* Exercise objective:
The first line of the entries below, the line containing "### Filters -/", and every line between them should be repeated exactly, and nothing else.

:: The input

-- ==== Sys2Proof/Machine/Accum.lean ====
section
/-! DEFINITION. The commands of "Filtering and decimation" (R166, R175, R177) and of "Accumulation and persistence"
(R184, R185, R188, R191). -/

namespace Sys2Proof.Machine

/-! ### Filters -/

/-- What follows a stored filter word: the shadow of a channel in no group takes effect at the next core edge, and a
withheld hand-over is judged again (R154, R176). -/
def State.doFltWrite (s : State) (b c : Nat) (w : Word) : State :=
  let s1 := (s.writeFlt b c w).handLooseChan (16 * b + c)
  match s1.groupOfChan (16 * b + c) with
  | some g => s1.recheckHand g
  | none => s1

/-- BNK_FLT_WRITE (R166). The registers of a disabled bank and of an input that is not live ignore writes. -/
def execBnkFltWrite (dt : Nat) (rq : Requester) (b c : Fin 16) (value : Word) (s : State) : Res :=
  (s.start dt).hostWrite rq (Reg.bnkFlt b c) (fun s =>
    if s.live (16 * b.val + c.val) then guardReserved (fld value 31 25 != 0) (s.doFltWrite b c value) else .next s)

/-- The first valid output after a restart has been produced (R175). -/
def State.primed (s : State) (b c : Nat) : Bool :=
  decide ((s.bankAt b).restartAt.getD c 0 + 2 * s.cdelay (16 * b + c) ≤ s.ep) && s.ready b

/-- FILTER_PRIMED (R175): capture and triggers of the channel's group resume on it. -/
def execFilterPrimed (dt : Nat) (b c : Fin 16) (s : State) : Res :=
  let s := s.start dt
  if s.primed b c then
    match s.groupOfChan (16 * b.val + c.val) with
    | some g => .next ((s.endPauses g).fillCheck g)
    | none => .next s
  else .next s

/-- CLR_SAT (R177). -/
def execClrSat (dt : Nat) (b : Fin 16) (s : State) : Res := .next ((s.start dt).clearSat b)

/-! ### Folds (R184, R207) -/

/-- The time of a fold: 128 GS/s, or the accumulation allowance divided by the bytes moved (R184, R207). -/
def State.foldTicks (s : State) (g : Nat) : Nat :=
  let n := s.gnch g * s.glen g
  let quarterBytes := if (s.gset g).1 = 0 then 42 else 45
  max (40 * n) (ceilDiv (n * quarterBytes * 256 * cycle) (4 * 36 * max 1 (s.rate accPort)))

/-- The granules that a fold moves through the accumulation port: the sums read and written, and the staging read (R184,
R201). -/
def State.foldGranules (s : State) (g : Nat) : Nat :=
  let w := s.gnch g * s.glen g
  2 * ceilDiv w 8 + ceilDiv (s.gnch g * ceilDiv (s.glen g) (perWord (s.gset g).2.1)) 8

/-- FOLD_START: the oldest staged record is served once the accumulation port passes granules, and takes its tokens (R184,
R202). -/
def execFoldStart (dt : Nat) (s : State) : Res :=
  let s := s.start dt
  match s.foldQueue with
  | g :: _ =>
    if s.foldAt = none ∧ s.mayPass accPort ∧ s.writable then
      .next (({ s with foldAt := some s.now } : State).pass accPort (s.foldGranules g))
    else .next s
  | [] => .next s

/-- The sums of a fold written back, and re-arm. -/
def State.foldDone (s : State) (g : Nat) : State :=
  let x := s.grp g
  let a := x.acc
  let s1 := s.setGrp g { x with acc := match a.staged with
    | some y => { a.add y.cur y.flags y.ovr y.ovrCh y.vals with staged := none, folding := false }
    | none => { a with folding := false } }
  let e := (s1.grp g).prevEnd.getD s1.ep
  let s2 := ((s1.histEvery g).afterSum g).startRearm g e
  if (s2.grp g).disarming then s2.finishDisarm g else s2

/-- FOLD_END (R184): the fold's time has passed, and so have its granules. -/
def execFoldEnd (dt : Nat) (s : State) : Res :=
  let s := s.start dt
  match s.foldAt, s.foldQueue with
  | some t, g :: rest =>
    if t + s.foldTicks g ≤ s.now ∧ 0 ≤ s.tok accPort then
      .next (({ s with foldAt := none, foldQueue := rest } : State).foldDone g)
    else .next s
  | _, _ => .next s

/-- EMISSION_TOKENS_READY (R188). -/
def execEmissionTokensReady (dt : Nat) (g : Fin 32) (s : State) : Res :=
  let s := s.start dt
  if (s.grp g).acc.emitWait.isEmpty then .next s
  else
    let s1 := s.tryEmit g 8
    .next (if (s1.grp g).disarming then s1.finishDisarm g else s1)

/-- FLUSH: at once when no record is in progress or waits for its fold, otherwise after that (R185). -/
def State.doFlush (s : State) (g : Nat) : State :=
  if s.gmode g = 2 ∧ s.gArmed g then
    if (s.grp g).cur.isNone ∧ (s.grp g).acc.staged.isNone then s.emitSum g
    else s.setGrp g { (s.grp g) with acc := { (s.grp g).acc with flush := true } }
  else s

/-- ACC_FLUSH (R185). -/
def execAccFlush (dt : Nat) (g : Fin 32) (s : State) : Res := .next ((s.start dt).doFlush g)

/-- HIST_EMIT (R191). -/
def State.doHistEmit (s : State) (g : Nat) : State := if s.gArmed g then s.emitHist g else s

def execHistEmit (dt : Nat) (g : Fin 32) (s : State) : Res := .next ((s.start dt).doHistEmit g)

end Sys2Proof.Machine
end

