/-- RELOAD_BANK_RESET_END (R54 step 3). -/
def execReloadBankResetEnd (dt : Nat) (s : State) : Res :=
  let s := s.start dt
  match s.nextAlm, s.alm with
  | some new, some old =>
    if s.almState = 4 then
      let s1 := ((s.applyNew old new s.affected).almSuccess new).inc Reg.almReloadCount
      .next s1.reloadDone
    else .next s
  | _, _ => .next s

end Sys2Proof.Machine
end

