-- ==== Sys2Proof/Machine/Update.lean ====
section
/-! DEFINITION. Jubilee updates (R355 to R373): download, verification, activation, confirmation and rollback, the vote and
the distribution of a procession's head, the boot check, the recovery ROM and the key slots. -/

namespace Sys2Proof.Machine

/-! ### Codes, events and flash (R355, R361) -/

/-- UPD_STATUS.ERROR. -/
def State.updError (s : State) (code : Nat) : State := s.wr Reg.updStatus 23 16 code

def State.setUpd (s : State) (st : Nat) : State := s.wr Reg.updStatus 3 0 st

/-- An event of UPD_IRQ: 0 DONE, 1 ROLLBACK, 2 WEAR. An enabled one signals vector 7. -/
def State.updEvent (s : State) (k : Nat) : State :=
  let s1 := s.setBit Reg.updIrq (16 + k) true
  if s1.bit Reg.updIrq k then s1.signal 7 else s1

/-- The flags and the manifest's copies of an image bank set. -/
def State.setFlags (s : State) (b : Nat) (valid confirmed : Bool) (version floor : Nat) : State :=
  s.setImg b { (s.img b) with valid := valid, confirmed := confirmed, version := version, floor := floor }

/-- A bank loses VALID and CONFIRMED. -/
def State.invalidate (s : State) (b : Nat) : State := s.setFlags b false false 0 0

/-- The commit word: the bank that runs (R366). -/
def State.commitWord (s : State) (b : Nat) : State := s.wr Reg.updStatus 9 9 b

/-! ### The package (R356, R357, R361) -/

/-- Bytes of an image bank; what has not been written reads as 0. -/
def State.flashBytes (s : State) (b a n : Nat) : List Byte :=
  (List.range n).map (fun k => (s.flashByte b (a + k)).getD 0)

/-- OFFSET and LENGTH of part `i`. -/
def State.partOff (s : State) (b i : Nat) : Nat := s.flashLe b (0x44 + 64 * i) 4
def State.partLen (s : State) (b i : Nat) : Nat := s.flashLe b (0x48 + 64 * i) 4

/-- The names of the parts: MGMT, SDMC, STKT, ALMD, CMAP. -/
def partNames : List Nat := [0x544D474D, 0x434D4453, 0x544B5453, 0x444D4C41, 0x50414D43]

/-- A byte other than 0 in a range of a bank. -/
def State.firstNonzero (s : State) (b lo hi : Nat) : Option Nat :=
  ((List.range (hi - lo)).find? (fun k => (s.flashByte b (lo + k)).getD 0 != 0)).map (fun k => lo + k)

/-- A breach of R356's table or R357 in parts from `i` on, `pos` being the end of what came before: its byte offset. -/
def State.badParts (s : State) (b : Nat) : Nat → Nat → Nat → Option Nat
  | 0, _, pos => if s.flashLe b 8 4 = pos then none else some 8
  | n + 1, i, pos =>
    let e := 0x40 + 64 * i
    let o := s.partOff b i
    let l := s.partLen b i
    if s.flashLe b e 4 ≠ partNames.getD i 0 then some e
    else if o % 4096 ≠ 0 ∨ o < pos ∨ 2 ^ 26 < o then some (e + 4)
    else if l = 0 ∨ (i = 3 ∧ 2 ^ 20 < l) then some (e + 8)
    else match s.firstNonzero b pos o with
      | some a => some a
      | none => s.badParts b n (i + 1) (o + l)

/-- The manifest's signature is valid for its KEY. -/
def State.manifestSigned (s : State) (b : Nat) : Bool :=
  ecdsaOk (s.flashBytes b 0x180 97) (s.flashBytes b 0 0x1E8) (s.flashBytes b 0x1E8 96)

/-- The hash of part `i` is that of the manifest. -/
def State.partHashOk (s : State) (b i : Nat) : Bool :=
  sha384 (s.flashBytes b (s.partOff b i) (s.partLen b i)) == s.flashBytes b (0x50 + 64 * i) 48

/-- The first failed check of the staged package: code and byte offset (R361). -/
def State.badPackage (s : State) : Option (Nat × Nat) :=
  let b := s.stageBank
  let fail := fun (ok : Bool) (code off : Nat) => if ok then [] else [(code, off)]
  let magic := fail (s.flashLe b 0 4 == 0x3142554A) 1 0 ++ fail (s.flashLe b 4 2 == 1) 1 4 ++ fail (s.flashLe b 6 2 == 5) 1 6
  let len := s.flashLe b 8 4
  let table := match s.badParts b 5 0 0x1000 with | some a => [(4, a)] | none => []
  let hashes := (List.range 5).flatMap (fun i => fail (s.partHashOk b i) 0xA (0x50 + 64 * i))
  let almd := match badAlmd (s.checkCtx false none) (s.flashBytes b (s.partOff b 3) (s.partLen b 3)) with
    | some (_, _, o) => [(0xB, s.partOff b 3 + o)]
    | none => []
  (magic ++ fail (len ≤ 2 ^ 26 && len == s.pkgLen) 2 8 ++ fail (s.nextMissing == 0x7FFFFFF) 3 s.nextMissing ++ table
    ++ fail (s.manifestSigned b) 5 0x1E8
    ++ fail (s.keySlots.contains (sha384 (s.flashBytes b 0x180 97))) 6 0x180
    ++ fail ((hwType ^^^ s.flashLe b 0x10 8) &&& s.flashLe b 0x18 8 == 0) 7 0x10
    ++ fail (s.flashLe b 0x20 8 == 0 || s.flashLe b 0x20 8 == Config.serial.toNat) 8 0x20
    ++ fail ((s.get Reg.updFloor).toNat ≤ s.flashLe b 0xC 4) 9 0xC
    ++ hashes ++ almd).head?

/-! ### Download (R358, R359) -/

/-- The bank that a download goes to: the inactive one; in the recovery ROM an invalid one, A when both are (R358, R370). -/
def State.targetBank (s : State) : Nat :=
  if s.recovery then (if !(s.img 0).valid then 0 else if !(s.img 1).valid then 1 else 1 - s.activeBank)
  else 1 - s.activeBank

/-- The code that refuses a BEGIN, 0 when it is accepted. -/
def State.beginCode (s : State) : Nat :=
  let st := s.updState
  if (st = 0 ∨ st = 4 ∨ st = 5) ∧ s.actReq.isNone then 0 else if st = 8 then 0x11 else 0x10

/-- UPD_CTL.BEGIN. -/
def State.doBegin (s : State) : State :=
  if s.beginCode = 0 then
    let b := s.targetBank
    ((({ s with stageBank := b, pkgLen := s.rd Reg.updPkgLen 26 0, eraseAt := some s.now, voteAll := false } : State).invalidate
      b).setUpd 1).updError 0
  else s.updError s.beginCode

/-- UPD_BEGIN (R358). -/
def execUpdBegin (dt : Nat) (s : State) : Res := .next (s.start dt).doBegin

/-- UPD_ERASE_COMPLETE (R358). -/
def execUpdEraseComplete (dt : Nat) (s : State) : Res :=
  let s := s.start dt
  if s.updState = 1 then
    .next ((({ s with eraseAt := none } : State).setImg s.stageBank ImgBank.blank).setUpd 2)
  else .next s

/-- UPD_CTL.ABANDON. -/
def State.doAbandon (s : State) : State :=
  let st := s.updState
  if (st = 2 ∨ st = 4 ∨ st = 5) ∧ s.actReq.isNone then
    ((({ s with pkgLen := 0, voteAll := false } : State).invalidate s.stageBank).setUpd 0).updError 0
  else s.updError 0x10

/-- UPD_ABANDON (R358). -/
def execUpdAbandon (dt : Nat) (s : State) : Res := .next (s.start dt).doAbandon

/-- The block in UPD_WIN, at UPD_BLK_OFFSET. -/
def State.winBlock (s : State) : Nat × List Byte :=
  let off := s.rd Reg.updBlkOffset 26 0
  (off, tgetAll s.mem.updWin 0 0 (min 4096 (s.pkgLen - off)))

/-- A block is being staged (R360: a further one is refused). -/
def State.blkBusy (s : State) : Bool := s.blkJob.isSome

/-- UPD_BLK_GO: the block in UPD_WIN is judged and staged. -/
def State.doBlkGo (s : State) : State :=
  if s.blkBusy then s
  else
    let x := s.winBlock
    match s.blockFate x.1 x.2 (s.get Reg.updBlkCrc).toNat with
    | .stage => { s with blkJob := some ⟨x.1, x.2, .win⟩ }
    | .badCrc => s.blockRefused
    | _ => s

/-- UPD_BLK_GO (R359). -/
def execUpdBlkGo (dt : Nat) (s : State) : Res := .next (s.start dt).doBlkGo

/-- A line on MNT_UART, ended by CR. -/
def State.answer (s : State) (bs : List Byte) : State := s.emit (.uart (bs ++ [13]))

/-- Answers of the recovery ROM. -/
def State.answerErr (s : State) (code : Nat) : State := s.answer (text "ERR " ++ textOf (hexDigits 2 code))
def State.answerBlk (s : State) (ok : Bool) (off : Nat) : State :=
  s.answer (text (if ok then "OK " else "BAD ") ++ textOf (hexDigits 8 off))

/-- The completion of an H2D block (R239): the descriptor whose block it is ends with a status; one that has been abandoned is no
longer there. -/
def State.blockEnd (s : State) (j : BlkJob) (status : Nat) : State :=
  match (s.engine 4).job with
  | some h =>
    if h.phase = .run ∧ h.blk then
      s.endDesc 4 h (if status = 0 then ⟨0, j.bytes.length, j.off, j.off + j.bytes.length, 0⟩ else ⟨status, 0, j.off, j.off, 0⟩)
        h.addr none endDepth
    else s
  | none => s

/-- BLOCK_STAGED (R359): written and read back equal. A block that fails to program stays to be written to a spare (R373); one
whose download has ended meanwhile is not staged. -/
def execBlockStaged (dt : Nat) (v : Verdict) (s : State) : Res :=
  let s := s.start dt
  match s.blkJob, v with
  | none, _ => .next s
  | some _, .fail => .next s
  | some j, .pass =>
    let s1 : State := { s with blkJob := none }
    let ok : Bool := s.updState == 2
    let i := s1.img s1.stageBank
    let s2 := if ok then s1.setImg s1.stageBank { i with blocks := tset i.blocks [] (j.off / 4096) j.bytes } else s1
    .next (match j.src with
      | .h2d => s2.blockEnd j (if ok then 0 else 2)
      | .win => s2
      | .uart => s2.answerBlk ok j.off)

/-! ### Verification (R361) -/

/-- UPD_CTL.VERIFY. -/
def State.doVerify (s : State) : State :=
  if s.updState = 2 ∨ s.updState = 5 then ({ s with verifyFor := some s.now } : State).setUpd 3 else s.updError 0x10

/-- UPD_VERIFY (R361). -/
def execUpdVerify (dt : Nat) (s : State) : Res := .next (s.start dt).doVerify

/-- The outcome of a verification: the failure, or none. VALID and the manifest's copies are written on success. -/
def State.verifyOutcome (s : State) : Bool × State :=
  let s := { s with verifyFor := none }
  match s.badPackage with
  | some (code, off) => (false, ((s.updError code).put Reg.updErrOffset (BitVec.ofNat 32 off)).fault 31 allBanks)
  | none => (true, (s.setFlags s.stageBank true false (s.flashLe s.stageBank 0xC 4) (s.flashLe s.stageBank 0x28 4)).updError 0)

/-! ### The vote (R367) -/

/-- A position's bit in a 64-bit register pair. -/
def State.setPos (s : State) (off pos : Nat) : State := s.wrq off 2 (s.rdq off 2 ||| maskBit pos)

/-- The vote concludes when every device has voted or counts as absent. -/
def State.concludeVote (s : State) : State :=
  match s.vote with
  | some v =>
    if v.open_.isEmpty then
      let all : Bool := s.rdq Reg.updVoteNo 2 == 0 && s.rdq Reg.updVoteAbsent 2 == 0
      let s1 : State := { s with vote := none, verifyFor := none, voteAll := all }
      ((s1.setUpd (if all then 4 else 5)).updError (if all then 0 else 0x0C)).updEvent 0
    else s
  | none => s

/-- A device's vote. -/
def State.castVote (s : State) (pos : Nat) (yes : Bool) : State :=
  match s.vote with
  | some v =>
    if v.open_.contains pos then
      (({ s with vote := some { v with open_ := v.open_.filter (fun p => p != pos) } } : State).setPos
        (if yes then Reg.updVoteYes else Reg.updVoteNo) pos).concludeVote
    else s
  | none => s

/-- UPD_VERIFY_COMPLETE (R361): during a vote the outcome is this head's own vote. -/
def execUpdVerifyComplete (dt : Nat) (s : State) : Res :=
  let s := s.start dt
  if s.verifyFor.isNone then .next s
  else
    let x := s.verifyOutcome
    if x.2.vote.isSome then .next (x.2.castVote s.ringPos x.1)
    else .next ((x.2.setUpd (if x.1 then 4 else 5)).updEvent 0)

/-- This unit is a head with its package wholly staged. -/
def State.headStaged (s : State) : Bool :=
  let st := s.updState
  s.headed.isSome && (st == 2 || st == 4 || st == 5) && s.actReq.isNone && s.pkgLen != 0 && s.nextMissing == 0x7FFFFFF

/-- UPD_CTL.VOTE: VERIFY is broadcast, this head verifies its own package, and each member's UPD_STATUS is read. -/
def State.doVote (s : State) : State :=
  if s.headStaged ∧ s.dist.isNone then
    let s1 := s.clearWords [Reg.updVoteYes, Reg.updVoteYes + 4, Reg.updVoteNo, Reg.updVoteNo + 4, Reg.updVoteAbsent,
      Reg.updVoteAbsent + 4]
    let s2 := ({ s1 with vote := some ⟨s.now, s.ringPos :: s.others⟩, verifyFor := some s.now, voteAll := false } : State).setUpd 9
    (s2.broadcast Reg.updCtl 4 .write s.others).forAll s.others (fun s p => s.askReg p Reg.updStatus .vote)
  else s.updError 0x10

::::

* Response to this task:
-- ==== Sys2Proof/Machine/Accum.lean ====
section
/-! DEFINITION. The commands of "Filtering and decimation" (R166, R175, R177) and of "Accumulation and persistence"
(R184, R185, R188, R191). -/

namespace Sys2Proof.Machine

/-! ### Filters -/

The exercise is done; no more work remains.